Thursday, 27 June 2013

If I Never See You Again by Niamh O'Connor

A woman is found murdered with her hand severed in an unoccupied apartment complex where our Detective Jo Birmingham is training for her promotion.  What does the severed hand refers to? Why does somebody go to such great lengths to sever the hand? How did somebody gain access to an unoccupied apartment used for training purposes by the police? Jo feels that this is not the murderers first killing and starts looking for other related cases and finds some. Somebody is using a paragraph from Bible to punish people. What did the murdered woman do to be avenged this way? Is a serial killer on the prowl in Dublin?

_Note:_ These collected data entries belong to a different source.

-- ==== Sys2Proof/Machine/Cells.lean ====
section
/-! DEFINITION. One internal memory as a canonical list of cells: reading and writing an element, and writing a block.
`dflt` gives the reset contents, which every unlisted index holds (20_memory.md R201, R202; log entry 17). -/

namespace Sys2Proof.Machine

/-- The element at an index (20_memory.md R201). -/
def cellsRead (dflt : Nat → F32) : Cells → Nat → F32
  | [], a => dflt a
  | (b, v) :: m, a => if a = b then v else cellsRead dflt m a

/-- Stores an element (20_memory.md R201), keeping the canonical form: an element equal to the reset contents is not
listed. -/
def cellsWrite (dflt : Nat → F32) : Cells → Nat → F32 → Cells
  | [], a, v => if v = dflt a then [] else [(a, v)]
  | (b, u) :: m, a, v =>
    if a < b then (if v = dflt a then (b, u) :: m else (a, v) :: (b, u) :: m)
    else if a = b then (if v = dflt a then m else (a, v) :: m)
    else (b, u) :: cellsWrite dflt m a v

/-- The listed cells of the elements `vs` stored from index `base` on. -/
def blockCells (dflt : Nat → F32) (base : Nat) (vs : List F32) : Cells :=
  ((vs.zipIdx base).map Prod.swap).filter fun c => c.2 != dflt c.1

/-- Stores the elements `vs` at the indices from `base` on, in one pass; Laws/Memory.lean says that it reads back as
element-wise stores do. -/
def cellsWriteBlock (dflt : Nat → F32) (m : Cells) (base : Nat) (vs : List F32) : Cells :=
  m.filter (fun c => decide (c.1 < base)) ++ blockCells dflt base vs
    ++ m.filter (fun c => decide (base + vs.length ≤ c.1))

/-- The canonical form: indices strictly rising and below `size`, no element equal to the reset contents. -/
def cellsWf (size : Nat) (dflt : Nat → F32) (m : Cells) : Bool :=
  decide (m.Pairwise fun c d => c.1 < d.1) && m.all fun c => decide (c.1 < size) && (c.2 != dflt c.1)

end Sys2Proof.Machine
end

At the home-front, Jo is in the process of separating from her husband and her relationship with her husband is quite complex. And her husband is her boss and they got separated because Jo decided to have a second child sixteen years after the first child. Her husband didn't want the second child. After the separation he went on to have an affair with his secretary. Now after the birth of the child, he is very much there for the child but his affair has created a distance between them. Now he wants to be back. Jo sometimes feel the need for him but she cannot forgive him the affair, and has a nagging feeling that maybe he was seeing his secretary long before they got separated.  Jo's family dynamics with a one year old baby and Sixteen year old playing truancy and her complex relationship with her husband is interesting. 

In the initial crime scene, Jo picks up some money from the wallet of the dead woman. Can't help wondering what is happening here? It's all so matter of fact, I couldn't help wondering if Jo is one of the cops who has turned bad, more so because I read Simon Kernick's Ultimatum before reading this book, and there is a similar scene where the protagonist is tempted to take money from the Crime Scene. You know we live in hard times, everybody is short of money, take some from somewhere,  where nobody is going to miss kind of argument. Thankfully, our Jo ain't like that. Later it is explained why she picked up the money.

Niamh O'Connor presents an argument against recreational drug use as she points out that this fuels the drug trade which is linked to various other problems including prostitution. The story takes place in Dublin and takes a look into the gangland warfare and drugs- How the organised drug trade creates terror on citizens who want to fight it. There is the case of the journalists whose daughter is kidnapped and returned by the drug-lords as a warning not to publish news. The returned daughter is undergoing psychiatric treatment as she wouldn't talk about what happened to her.  Are these cases related? Like a whodunit the suspicion moves from one key character to another as the truth is finally revealed. I didn't guess the killer and it is a clever mystery all around.

Published in 2010 this is the first book featuring detective Jo Birmingham. A clever mystery!